第21話

「お風呂入ってきなよ」

「ありがとう」

 と言って、三日月は浴室にむかった。




 冷えてかじかんだ手足に温かいシャワーをかけると、じわりと心地よかった。

体が温まっても、手の震えはおさまらなかった。

 鏡を見ると、狼の自分と人間の自分がいた。

(俺は、また……)

(傷つけあうのなんて嫌なのに、あいつを殺してしまうところだった。俺はあいつらにあんなことをやめさせたいだけなんだ。また仲間を殺すなんて嫌だ……)
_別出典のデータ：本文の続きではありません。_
-- ==== Sys2Proof/Word.lean ====
section
/-!
DEFINITION. The machine's words (00_scope.md R1, 05_number_formats.md R99): a 64-bit register word, the
32-bit and 8-bit pieces of it, and nothing else. What computes on them stands under Machine/.
-/
namespace Sys2Proof

/-- A 64-bit register word. -/
abbrev Word := BitVec 64

/-- A 32-bit half: near addresses (R137), immediates (R66), vector lanes (R55). -/
abbrev W32 := BitVec 32

/-- One byte of memory. -/
abbrev Byte := BitVec 8

end Sys2Proof
end

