inductive InstState where
  | steady
  | receiving
  | opening
  | merging
  deriving DecidableEq, Repr

/-- An entry of an instance queue (R345): the slot of the ring in the core's scratchpad that holds its eight words, or the
words themselves of an entry that the home has made (R350, R354). -/
structure QEntry where
  slot : Option Nat
  made : List Word
  floor : Nat
  /-- a message that the routine in progress has sent (R351, R354) -/
  state : Bool := false
  deriving DecidableEq, Repr

/-- An instance of a stage (R344). -/
structure Inst where
  state : InstState := .steady
  parent : Option Nat := none
  queue : List QEntry := []
  /-- the ring's next slot -/
  tail : Nat := 0
  /-- depth above threshold, and pair depth below a quarter of it, since these times of the home's `ctime` -/
  aboveSince : Option Nat := none
  belowSince : Option Nat := none
  /-- of the current routine: the number that its first message could have, once it runs; class-2 messages sent to the
  partner, and those that have run to EXIT there -/
  start : Option Nat := none
  sent : Nat := 0
  ran : Nat := 0
  forwards : Nat := 0
  processed : Nat := 0
  deriving DecidableEq, Repr

/-- A change of a stage's table that interfaces are taking up (R349, R353): the old table; cores that have applied it,
each with the first message number after its application; cores that have acknowledged. -/
structure Change where
  old : List Range
  applied : List (Nat × Nat) := []
  acked : List Nat := []
  deriving DecidableEq, Repr

structure Stage where
  isOpen : Bool := false
  ctx : Nat := 0
  launch : Nat := 0
  det : Bool := false
  rech : Nat := 0
  splh : Nat := 0
  mrgh : Nat := 0
  dwell : Nat := 0
  thresh : Nat := 256
  qsize : Nat := 1
  qbase : Nat := 0
  table : List Range := []
  epoch : Nat := 0
  /-- 0 steady, 1 splitting, 2 merging -/
  mode : Nat := 0
  closing : Bool := false
  /-- a fence has ended the stage's routing (R441) -/
  dead : Bool := false
  insts : NMap Inst := []
  change : Option Change := none
  /-- the original (or parent) and the clone of the split or merge in progress; the range that is split, and its split key,
  or the lowest returned key -/
  orig : Nat := 0
  clone : Nat := 0
  lo : Nat := 0
  key : Nat := 0
  hi : Nat := 0
  deriving DecidableEq, Repr

/-! ### Sealing, meters, the Scroll (20_sealing_egress_scroll.md) -/

/-- A loaded key slot (R399, R401) with its meter (R409). -/
structure KeySlot where
  key : List Byte := []
  owner : List Byte := []
  policy : List Word := []
  /-- bytes left of the window on die 16, and of die 17's lot -/
  left : Nat := 0
  lot : Nat := 0
  window : Nat := 0
  /-- meter ports that have told of a held beat in this window (R411) -/
  told : List Nat := []
  /-- emptied, while its invalidation round runs: accesses that translated before still use the key (R407) -/
  gone : Bool := false
  deriving DecidableEq, Repr

/-- Beats of a metered operation that have yet to pass its port (R410, R411). -/
structure Beats where
  id : Nat
  ctx : Nat
  port : Nat
  left : Nat
  held : Bool := false
  deriving DecidableEq, Repr

/-- The Scroll (R412-R416): the next sequence number, the hash that the next entry carries, checkpoints, entries in
staging with their sequence numbers, entries that wait to be appended, the archived number. -/
structure Scroll where
  seq : Nat := 0
  prev : List Byte := []
  ckpts : Nat := 0
  since : Nat := 0
  lost : Nat := 0
  staging : List (Nat × List Byte) := []
  /-- meter holds that take effect once their entry is appended (R414): operation, slot, port -/
  queued : List (Nat × Nat × Nat) := []
  archived : Option Nat := none
  deriving DecidableEq, Repr

/-! ### Host, peers, bring-up (22_host_peers_bringup.md) -/

/-- A submission page (R450). -/
structure SubPage where
  bound : Bool := false
  ctx : Nat := 0
  graph : Nat := 0
  vec : Bool := false
  count : Nat := 0
  tag : Nat := 0
  outcome : Nat := 0
  deriving DecidableEq, Repr

/-- What is left of an access that has come through a BAR (R212, R213, R453). -/
structure Inbound where
  addr : Nat
  write : Bool
  data : List Byte
  len : Nat
  requester : Nat
  deriving DecidableEq, Repr

/-- How a Deferrable Memory Write completes (R451). -/
inductive WriteEnd where
  | successful
  | retry
  | unsupported
  deriving DecidableEq, Repr

/-- A Scallink frame that carries something (R463): the context that it is charged to and what it writes or starts. -/
structure Frame where
  seq : Nat
  ctx : Nat
  hdr : Word
  dest : Nat
  addr : Nat
  words : List Word
  message : Bool
  /-- the message or request that its acknowledgement settles -/
  op : Option Nat
  deriving DecidableEq, Repr
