/-- R353: a record sent after its core applied a change, on a route that the change made, is held until the core has
acknowledged. -/
def State.recordHeld (s : State) (part stage : Nat) (m : Msg) : Bool :=
  let g := s.stage part stage
  match g.change with
  | none => false
  | some c =>
    let core := epCore m.src
    match c.applied.find? (·.1 == core) with
    | none => false
    | some (_, first) =>
      first ≤ m.id && !c.acked.contains core && routeOf c.old (fld (m.payload.getD 0 0) 0 32) != m.dest

/-- STAGE_UNDERLOAD (R354, step 1). -/
def execStageUnderload (part stage ep : Nat) (s : State) : Out :=
  let g := s.stage part stage
  let x := g.inst ep
  .next
    (match x.parent with
      | none => s
      | some p =>
        if !g.isOpen || g.closing || g.dead || g.mode != 0 || (s.thr ep).inst != some stage ||
            g.insts.any (fun (_, y) => y.parent == some ep) || !s.dwelt g x.belowSince then s
        else
          let low := ((g.table.filter (·.ep == ep)).map (·.lo)).head?.getD 0
          s.updStage part stage fun g =>
            let moved : Stage :=
              { g with mode := 2, orig := p, clone := ep, key := low, epoch := (g.epoch + 1) % 2 ^ 16,
                       change := some { old := g.table },
                       table := g.table.map fun (r : Range) => if r.ep == ep then { r with ep := p, moving := true } else r }
            (moved.setInst p { g.inst p with state := .merging }).setInst ep { g.inst ep with start := none })

/-- MERGE_START (R354, steps 3 and 4): a quiescent clone starts its merge entry, once the end marker of its own split has
come, behind every record forwarded to it (R342). (log 148, DEDUCED) -/
def execMergeStart (part stage ep : Nat) (s : State) : Out :=
  let g := s.stage part stage
  .next
    (if !g.isOpen || g.dead || g.mode != 2 || ep != g.clone || g.change.isSome || s.instRuns ep ||
        !(g.inst ep).queue.isEmpty || (g.inst ep).state != .steady then s
    else
      let (h, s) := s.homeHdr g g.mrgh 2
      let s := s.countStart part g.launch g.det
      let s := s.updStage part stage fun g => g.setInst ep { g.inst ep with start := some s.ids, sent := 0, ran := 0 }
      let s := (s.runUnit ep h [BitVec.ofNat 64 g.orig, BitVec.ofNat 64 stage] (s.floor ep) (.merge stage)).updThr ep
        fun t => { t with entryOf := some ep }
      if (s.thr ep).busy then s else s.finishMerge part stage)

end Sys2Proof.Machine
end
「ああしていなければ今頃死んでいるぞ、それでもいいのか?」

(いっそ殺された方がましかもしれない、仲間を殺すよりも楽だ)

「殺されたら、あいつらを止める者は誰もいないぞ?そうなれば被害者はさらに増えるだろうな、あの子みたいな子供がまた死ぬんだ」

(……大切な仲間を傷つけるなんて、もう耐えられない!)

「お前は、それでも自分の感じたことが正しいと思って仲間を裏切ったんだろ、もうお前は仲間を殺したことがあるんだ、わかっているだろ?」

「あんなことしたくなかった!」

 

 

 浴室からでて、リビングに行くと、ガラス戸から月明かりが部屋の中にさしている。雨は上がったようだ。 

ソファに座った彼女を見ると月の光に照らされた顔がなんとも美しかった。

 かずさはこちらを見て口を開いた。

「どこ行ってたの?」

 かずさと合った視線をパッと外して下を見た。

 三日月は黙ったまま立っている。